Bavarian prince (1884–1958)

Prince Ferdinand Maria of Bavaria and Bourbon (Ferdinand Maria Ludwig Franz von Assisi Isabellus Adalbert Ildefons Martin Bonifaz Joseph Isidro; 10 May 1884 – 5 April 1958) was a prince of the House of Wittelsbach and Infante of Spain, the eldest son and child of Ludwig Ferdinand of Bavaria and Infanta María de la Paz of Spain. He became an Infante of Spain on 20 October 1905 and renounced his rights to the throne of the Kingdom of Bavaria in 1914.

== Early years ==
Prince Ferdinand María was born on 10 May 1884 at the Royal Palace of Madrid. His father was Prince Ludwig Ferdinand of Bavaria, son of Prince Adalbert of Bavaria and Infanta Amalia of Spain. His mother was Infanta María de la Paz of Bourbon, daughter of Queen Isabella II and King Francisco de Asís. Through his mother, Prince Ferdinand María was a first cousin of King Alfonso XIII, who was two years younger than him. Through his father, they were first cousins once removed, Prince Ludwig Ferdinand being first cousin of King Alfonso XII. He was baptized at the Royal Palace of Madrid.

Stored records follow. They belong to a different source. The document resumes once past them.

@[simp] theorem W.checkBlocks_ok (w : W) (b x2 : Nat) (h : w.s.mem.ok = true) :
    (W.checkBlocks w b x2).1.s.mem.ok = true := by
  induction x2 generalizing w b with
  | zero => first | exact h | simp [W.checkBlocks, h]
  | succ n ih => simp only [W.checkBlocks]; (repeat' split) <;> simp (maxDischargeDepth := 20) [ih, h]

@[simp] theorem W.checkBlocks_still (w : W) (b x2 : Nat) :
    (W.checkBlocks w b x2).1.s.pk = w.s.pk ∧ (W.checkBlocks w b x2).1.s.sec = w.s.sec := by
  induction x2 generalizing w b with
  | zero => first | rfl | exact ⟨rfl, rfl⟩ | simp [W.checkBlocks]
  | succ n ih => simp only [W.checkBlocks]; (repeat' split) <;> simp (maxDischargeDepth := 20) [ih]

@[simp] theorem W.lagoonRead_pending (w : W) (off n : Nat) :
    (W.lagoonRead w off n).1.s.pending = w.s.pending := by
  simp only [W.lagoonRead]; (repeat' split) <;> simp

@[simp] theorem W.lagoonRead_ok (w : W) (off n : Nat) (h : w.s.mem.ok = true) :
    (W.lagoonRead w off n).1.s.mem.ok = true := by
  simp only [W.lagoonRead]; (repeat' split) <;> simp [h]

@[simp] theorem W.lagoonRead_still (w : W) (off n : Nat) :
    (W.lagoonRead w off n).1.s.pk = w.s.pk ∧ (W.lagoonRead w off n).1.s.sec = w.s.sec := by
  simp only [W.lagoonRead]; (repeat' split) <;> simp

@[simp] theorem W.blockWrite_pending (w0 : W) (off : Nat) (bs : List Byte) :
    (W.blockWrite w0 off bs).1.s.pending = w0.s.pending := by
  simp only [W.blockWrite]; (repeat' split) <;> simp

@[simp] theorem W.blockWrite_ok (w0 : W) (off : Nat) (bs : List Byte) (h : w0.s.mem.ok = true) :
    (W.blockWrite w0 off bs).1.s.mem.ok = true := by
  simp only [W.blockWrite]; (repeat' split) <;> simp [h]

@[simp] theorem W.blockWrite_still (w0 : W) (off : Nat) (bs : List Byte) :
    (W.blockWrite w0 off bs).1.s.pk = w0.s.pk ∧ (W.blockWrite w0 off bs).1.s.sec = w0.s.sec := by
  simp only [W.blockWrite]; (repeat' split) <;> simp

@[simp] theorem W.lagoonWrite_pending (w : W) (off : Nat) (bs : List Byte) (x3 : Nat) :
    (W.lagoonWrite w off bs x3).1.s.pending = w.s.pending := by
  induction x3 generalizing w off bs with
  | zero => first | rfl | exact ⟨rfl, rfl⟩ | simp [W.lagoonWrite]
  | succ n ih => simp only [W.lagoonWrite]; (repeat' split) <;> simp (maxDischargeDepth := 20) [ih]

@[simp] theorem W.lagoonWrite_ok (w : W) (off : Nat) (bs : List Byte) (x3 : Nat) (h : w.s.mem.ok = true) :
    (W.lagoonWrite w off bs x3).1.s.mem.ok = true := by
  induction x3 generalizing w off bs with
  | zero => first | exact h | simp [W.lagoonWrite, h]
  | succ n ih => simp only [W.lagoonWrite]; (repeat' split) <;> simp (maxDischargeDepth := 20) [ih, h]

@[simp] theorem W.lagoonWrite_still (w : W) (off : Nat) (bs : List Byte) (x3 : Nat) :
    (W.lagoonWrite w off bs x3).1.s.pk = w.s.pk ∧ (W.lagoonWrite w off bs x3).1.s.sec = w.s.sec := by
  induction x3 generalizing w off bs with
  | zero => first | rfl | exact ⟨rfl, rfl⟩ | simp [W.lagoonWrite]
  | succ n ih => simp only [W.lagoonWrite]; (repeat' split) <;> simp (maxDischargeDepth := 20) [ih]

In 1886, when he was two years old, his aunt the Queen Regent awarded him the Grand Cross of the Order of Charles III.

Shortly after his birth, his parents moved to Bavaria, where his two siblings Adalbert and Pilar were born. Prince Ludwig Ferdinand was the only member of the Bavarian Royal Family who always remained on friendly terms with his cousin, King Ludwig II (with the exception of Elisabeth, Empress of Austria). When Ludwig II was arrested at Neuschwanstein Castle in 1886, he called Ludwig Ferdinand for help; the latter immediately intended to follow this call, but was prevented from leaving Nymphenburg Palace by his uncle Luitpold who was about to take over government as the ruling Prince Regent. From 1878 the family resided at Palais Ludwig Ferdinand, their town-house in Munich.

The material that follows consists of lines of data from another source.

@[simp] theorem W.readAnswer_ok (w : W) (p : Port) (tag : BitVec 14) (st : Status) (crcs : W64) (data : List Byte)
    (h : w.s.mem.ok = true) :
    (W.readAnswer w p tag st crcs data).s.mem.ok = true := by
  simp only [W.readAnswer]; (repeat' split) <;> simp [h]

@[simp] theorem W.readAnswer_still (w : W) (p : Port) (tag : BitVec 14) (st : Status) (crcs : W64)
    (data : List Byte) :
    (W.readAnswer w p tag st crcs data).s.pk = w.s.pk ∧ (W.readAnswer w p tag st crcs data).s.sec = w.s.sec := by
  simp only [W.readAnswer]; (repeat' split) <;> simp

@[simp] theorem W.writeAnswer_pending (w : W) (p : Port) (tag : BitVec 14) (st : Status) (result : Nat) :
    (W.writeAnswer w p tag st result).s.pending = w.s.pending := by
  simp only [W.writeAnswer]; (repeat' split) <;> simp

@[simp] theorem W.writeAnswer_ok (w : W) (p : Port) (tag : BitVec 14) (st : Status) (result : Nat)
    (h : w.s.mem.ok = true) :
    (W.writeAnswer w p tag st result).s.mem.ok = true := by
  simp only [W.writeAnswer]; (repeat' split) <;> simp [h]

@[simp] theorem W.writeAnswer_still (w : W) (p : Port) (tag : BitVec 14) (st : Status) (result : Nat) :
    (W.writeAnswer w p tag st result).s.pk = w.s.pk ∧ (W.writeAnswer w p tag st result).s.sec = w.s.sec := by
  simp only [W.writeAnswer]; (repeat' split) <;> simp

@[simp] theorem W.linkFault_pending (w : W) (cause detail : Nat) :
    (W.linkFault w cause detail).s.pending = w.s.pending := by
  simp [W.linkFault]

@[simp] theorem W.linkFault_ok (w : W) (cause detail : Nat) (h : w.s.mem.ok = true) :
    (W.linkFault w cause detail).s.mem.ok = true := by
  simp [W.linkFault, h]

@[simp] theorem W.linkFault_still (w : W) (cause detail : Nat) :
    (W.linkFault w cause detail).s.pk = w.s.pk ∧ (W.linkFault w cause detail).s.sec = w.s.sec := by
  simp [W.linkFault]

@[simp] theorem W.allDown_pending (w : W) (p : Port) :
    (W.allDown w p).s.pending = w.s.pending := by
  simp only [W.allDown]; (repeat' split) <;> simp

@[simp] theorem W.allDown_ok (w : W) (p : Port) (h : w.s.mem.ok = true) :
    (W.allDown w p).s.mem.ok = true := by
  simp only [W.allDown]; (repeat' split) <;> simp (maxDischargeDepth := 20) +contextual [h]

@[simp] theorem W.allDown_still (w : W) (p : Port) :
    (W.allDown w p).s.pk = w.s.pk ∧ (W.allDown w p).s.sec = w.s.sec := by
  simp only [W.allDown]; (repeat' split) <;> simp

@[simp] theorem W.startPortDown_frame (w : W) (p : Port) :
    (W.startPortDown w p).s.mem = w.s.mem ∧ (W.startPortDown w p).s.pending = w.s.pending := by
  simp only [W.startPortDown]; (repeat' split) <;> simp

@[simp] theorem W.startPortDown_sec (w : W) (p : Port) :
    (W.startPortDown w p).s.sec = w.s.sec := by
  simp only [W.startPortDown]; (repeat' split) <;> simp

@[simp] theorem W.startPortDown_stepping (w : W) (p : Port) :
    (W.startPortDown w p).s.pk.stepping = w.s.pk.stepping := by
  simp only [W.startPortDown]; (repeat' split) <;> simp

@[simp] theorem W.portDown_pending (w : W) (p : Port) :
    (W.portDown w p).s.pending = w.s.pending := by
  simp [W.portDown]

@[simp] theorem W.portDown_ok (w : W) (p : Port) (h : w.s.mem.ok = true) :
    (W.portDown w p).s.mem.ok = true := by
  simp only [W.portDown]; (repeat' split) <;> simp (maxDischargeDepth := 20) +contextual [h]

@[simp] theorem W.portDown_sec (w : W) (p : Port) :
    (W.portDown w p).s.sec = w.s.sec := by
  simp [W.portDown]

@[simp] theorem W.portDown_stepping (w : W) (p : Port) :
    (W.portDown w p).s.pk.stepping = w.s.pk.stepping := by
  simp [W.portDown]

/-! ## Machine/LinkCmds -/

@[simp] theorem State.setMapdiff_frame (s : State) (b : BundleNo) :
    (State.setMapdiff s b).mem = s.mem ∧ (State.setMapdiff s b).pending = s.pending := by
  simp only [State.setMapdiff]; (repeat' split) <;> simp

@[simp] theorem State.setMapdiff_still (s : State) (b : BundleNo) :
    (State.setMapdiff s b).pk = s.pk ∧ (State.setMapdiff s b).sec = s.sec := by
  simp only [State.setMapdiff]; (repeat' split) <;> simp

@[simp] theorem State.compareMaps_frame (s : State) (b : BundleNo) :
    (State.compareMaps s b).mem = s.mem ∧ (State.compareMaps s b).pending = s.pending := by
  simp only [State.compareMaps]; (repeat' split) <;> simp

@[simp] theorem State.compareMaps_still (s : State) (b : BundleNo) :
    (State.compareMaps s b).pk = s.pk ∧ (State.compareMaps s b).sec = s.sec := by
  simp only [State.compareMaps]; (repeat' split) <;> simp

@[simp] theorem State.sendRetire_frame (s : State) (b : BundleNo) :
    (State.sendRetire s b).mem = s.mem ∧ (State.sendRetire s b).pending = s.pending := by
  simp [State.sendRetire]

@[simp] theorem State.sendRetire_still (s : State) (b : BundleNo) :
    (State.sendRetire s b).pk = s.pk ∧ (State.sendRetire s b).sec = s.sec := by
  simp [State.sendRetire]

@[simp] theorem W.retireField_pending (w : W) (b : BundleNo) :
    (W.retireField w b).s.pending = w.s.pending := by
  simp only [W.retireField]; (repeat' split) <;> simp

@[simp] theorem W.retireField_ok (w : W) (b : BundleNo) (h : w.s.mem.ok = true) :
    (W.retireField w b).s.mem.ok = true := by
  simp only [W.retireField]; (repeat' split) <;> simp [h]

@[simp] theorem W.retireField_sec (w : W) (b : BundleNo) :
    (W.retireField w b).s.sec = w.s.sec := by
  simp only [W.retireField]; (repeat' split) <;> simp

@[simp] theorem W.retireField_stepping (w : W) (b : BundleNo) :
    (W.retireField w b).s.pk.stepping = w.s.pk.stepping := by
  simp only [W.retireField]; (repeat' split) <;> simp

@[simp] theorem W.retireBundle_pending (w : W) (b : BundleNo) :
    (W.retireBundle w b).s.pending = w.s.pending := by
  simp only [W.retireBundle]; (repeat' split) <;> simp

@[simp] theorem W.retireBundle_ok (w : W) (b : BundleNo) (h : w.s.mem.ok = true) :
    (W.retireBundle w b).s.mem.ok = true := by
  simp only [W.retireBundle]; (repeat' split) <;> simp [h]

@[simp] theorem W.retireBundle_sec (w : W) (b : BundleNo) :
    (W.retireBundle w b).s.sec = w.s.sec := by
  simp only [W.retireBundle]; (repeat' split) <;> simp

@[simp] theorem W.retireBundle_stepping (w : W) (b : BundleNo) :
    (W.retireBundle w b).s.pk.stepping = w.s.pk.stepping := by
  simp only [W.retireBundle]; (repeat' split) <;> simp

@[simp] theorem W.mapsReady_pending (w : W) (b : BundleNo) :
    (W.mapsReady w b).s.pending = w.s.pending := by
  simp only [W.mapsReady]; (repeat' split) <;> simp

@[simp] theorem W.mapsReady_ok (w : W) (b : BundleNo) (h : w.s.mem.ok = true) :
    (W.mapsReady w b).s.mem.ok = true := by
  simp only [W.mapsReady]; (repeat' split) <;> simp [h]

@[simp] theorem W.mapsReady_sec (w : W) (b : BundleNo) :
    (W.mapsReady w b).s.sec = w.s.sec := by
  simp only [W.mapsReady]; (repeat' split) <;> simp

@[simp] theorem W.mapsReady_stepping (w : W) (b : BundleNo) :
    (W.mapsReady w b).s.pk.stepping = w.s.pk.stepping := by
  simp only [W.mapsReady]; (repeat' split) <;> simp

@[simp] theorem W.takeMap_pending (w : W) (b : BundleNo) (m : W64) :
    (W.takeMap w b m).s.pending = w.s.pending := by
  simp only [W.takeMap]; (repeat' split) <;> simp

@[simp] theorem W.takeMap_ok (w : W) (b : BundleNo) (m : W64) (h : w.s.mem.ok = true) :
    (W.takeMap w b m).s.mem.ok = true := by
  simp only [W.takeMap]; (repeat' split) <;> simp [h]

@[simp] theorem W.takeMap_still (w : W) (b : BundleNo) (m : W64) :
    (W.takeMap w b m).s.pk = w.s.pk ∧ (W.takeMap w b m).s.sec = w.s.sec := by
  simp only [W.takeMap]; (repeat' split) <;> simp

@[simp] theorem State.noPartner_frame (s : State) (p : Port) :
    (State.noPartner s p).mem = s.mem ∧ (State.noPartner s p).pending = s.pending := by
  simp [State.noPartner]

@[simp] theorem State.noPartner_still (s : State) (p : Port) :
    (State.noPartner s p).pk = s.pk ∧ (State.noPartner s p).sec = s.sec := by
  simp [State.noPartner]

@[simp] theorem State.sendAgain_frame (s : State) (p : Port) (f : TxFlit) :
    (State.sendAgain s p f).mem = s.mem ∧ (State.sendAgain s p f).pending = s.pending := by
  simp only [State.sendAgain]; (repeat' split) <;> simp

@[simp] theorem State.sendAgain_still (s : State) (p : Port) (f : TxFlit) :
    (State.sendAgain s p f).pk = s.pk ∧ (State.sendAgain s p f).sec = s.sec := by
  simp only [State.sendAgain]; (repeat' split) <;> simp

@[simp] theorem W.takeRetire_pending (w : W) (p : Port) (lb : BitVec 8) (lastSeq : BitVec 12) :
    (W.takeRetire w p lb lastSeq).s.pending = w.s.pending := by
  simp only [W.takeRetire]; (try simp only []); (repeat' (first
      | done
      | (simp (maxDischargeDepth := 20) +contextual ; done)
      | split
      | (simp (maxDischargeDepth := 20) +contextual ; split)))

@[simp] theorem W.takeRetire_ok (w : W) (p : Port) (lb : BitVec 8) (lastSeq : BitVec 12) (h : w.s.mem.ok = true) :
    (W.takeRetire w p lb lastSeq).s.mem.ok = true := by
  simp only [W.takeRetire]; (try simp only []); (repeat' (first
      | done
      | (simp (maxDischargeDepth := 20) +contextual [h] ; done)
      | split
      | (simp (maxDischargeDepth := 20) +contextual; split)))

@[simp] theorem W.takeRetire_sec (w : W) (p : Port) (lb : BitVec 8) (lastSeq : BitVec 12) :
    (W.takeRetire w p lb lastSeq).s.sec = w.s.sec := by
  simp only [W.takeRetire]; (try simp only []); (repeat' (first
      | done
      | (simp (maxDischargeDepth := 20) +contextual ; done)
      | split
      | (simp (maxDischargeDepth := 20) +contextual ; split)))

@[simp] theorem W.takeRetire_stepping (w : W) (p : Port) (lb : BitVec 8) (lastSeq : BitVec 12) :
    (W.takeRetire w p lb lastSeq).s.pk.stepping = w.s.pk.stepping := by
  simp only [W.takeRetire]; (try simp only []); (repeat' (first
      | done
      | (simp (maxDischargeDepth := 20) +contextual ; done)
      | split
      | (simp (maxDischargeDepth := 20) +contextual ; split)))

@[simp] theorem State.takeRetireAck_frame (s : State) (p : Port) (lb : BitVec 8) :
    (State.takeRetireAck s p lb).mem = s.mem ∧ (State.takeRetireAck s p lb).pending = s.pending := by
  simp [State.takeRetireAck]

@[simp] theorem State.takeRetireAck_still (s : State) (p : Port) (lb : BitVec 8) :
    (State.takeRetireAck s p lb).pk = s.pk ∧ (State.takeRetireAck s p lb).sec = s.sec := by
  simp [State.takeRetireAck]

@[simp] theorem State.bundleSleeps_frame (s : State) (b : BundleNo) :
    (State.bundleSleeps s b).mem = s.mem ∧ (State.bundleSleeps s b).pending = s.pending := by
  simp [State.bundleSleeps]

@[simp] theorem State.bundleSleeps_still (s : State) (b : BundleNo) :
    (State.bundleSleeps s b).pk = s.pk ∧ (State.bundleSleeps s b).sec = s.sec := by
  simp [State.bundleSleeps]

@[simp] theorem State.lpEnter_frame (s : State) (p : Port) :
    (State.lpEnter s p).mem = s.mem ∧ (State.lpEnter s p).pending = s.pending := by
  simp [State.lpEnter]

@[simp] theorem State.lpEnter_still (s : State) (p : Port) :
    (State.lpEnter s p).pk = s.pk ∧ (State.lpEnter s p).sec = s.sec := by
  simp [State.lpEnter]

@[simp] theorem State.takeLpReq_frame (s : State) (b : BundleNo) :
    (State.takeLpReq s b).mem = s.mem ∧ (State.takeLpReq s b).pending = s.pending := by
  simp only [State.takeLpReq]; (repeat' split) <;> simp

@[simp] theorem State.takeLpReq_still (s : State) (b : BundleNo) :
    (State.takeLpReq s b).pk = s.pk ∧ (State.takeLpReq s b).sec = s.sec := by
  simp only [State.takeLpReq]; (repeat' split) <;> simp

@[simp] theorem State.takeLpAck_frame (s : State) (b : BundleNo) :
    (State.takeLpAck s b).mem = s.mem ∧ (State.takeLpAck s b).pending = s.pending := by
  simp only [State.takeLpAck]; (repeat' split) <;> simp

@[simp] theorem State.takeLpAck_still (s : State) (b : BundleNo) :
    (State.takeLpAck s b).pk = s.pk ∧ (State.takeLpAck s b).sec = s.sec := by
  simp only [State.takeLpAck]; (repeat' split) <;> simp

@[simp] theorem State.repeatCtrl_frame (s : State) (p : Port) :
    (State.repeatCtrl s p).mem = s.mem ∧ (State.repeatCtrl s p).pending = s.pending := by
  constructor <;> (simp only [State.repeatCtrl]; (try simp only []); (repeat' (first
      | done
      | (simp (maxDischargeDepth := 20) +contextual ; done)
      | with_reducible refine foldl_mem _ (fun _ _ => ?_) _ _
      | with_reducible refine foldl_pending _ (fun _ _ => ?_) _ _
      | with_reducible refine (foldl_mem _ (fun _ _ => ?_) _ _).trans ?_
      | with_reducible refine (foldl_pending _ (fun _ _ => ?_) _ _).trans ?_
      | split)))

@[simp] theorem State.repeatCtrl_still (s : State) (p : Port) :
    (State.repeatCtrl s p).pk = s.pk ∧ (State.repeatCtrl s p).sec = s.sec := by
  constructor <;> (simp only [State.repeatCtrl]; (try simp only []); (repeat' (first
      | done
      | (simp (maxDischargeDepth := 20) +contextual ; done)
      | with_reducible refine foldl_pk _ (fun _ _ => ?_) _ _
      | with_reducible refine foldl_sec _ (fun _ _ => ?_) _ _
      | with_reducible refine (foldl_pk _ (fun _ _ => ?_) _ _).trans ?_
      | with_reducible refine (foldl_sec _ (fun _ _ => ?_) _ _).trans ?_
      | split)))

/-! ## Machine/Power -/

@[simp] theorem State.setRegion_frame (s : State) (r : Region) (on : Bool) :
    (State.setRegion s r on).mem = s.mem ∧ (State.setRegion s r on).pending = s.pending := by
  simp [State.setRegion]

He attended the Bavarian War Academy (Bayerische Kriegsakademie), attaining the rank of Second Lieutenant of Heavy Cavalry in the Bavarian Army. Then, he returned to Spain.

==Marriage and naturalisation==
On 20 October 1905, King Alfonso XIII announced the marriage between his elder sister Infanta María Teresa and Prince Ferdinand Maria. The announcement was gazetted in the Gazeta de Madrid as follows:

"For the sake of My Royal Family and of the Nation, after having heard My Council of Ministers,
I shall give My Royal Consent to the contract of marriage between My Most Beloved and Most Dear Sister Infanta María Teresa and My Most Beloved Cousin Prince Ferdinand Maria of Bavaria and Bourbon.
My Government will inform the Cortes about this My Royal Resolution".
— ALFONSO

That same day, Prince Ferdinand Maria naturalised and the king granted unto him the title and prerogative of Infante of Spain, by grace. He was also invested a Knight of the Order of the Golden Fleece and was granted the Collar and Grand Cross of the orders of Charles III and Isabella the Catholic, respectively.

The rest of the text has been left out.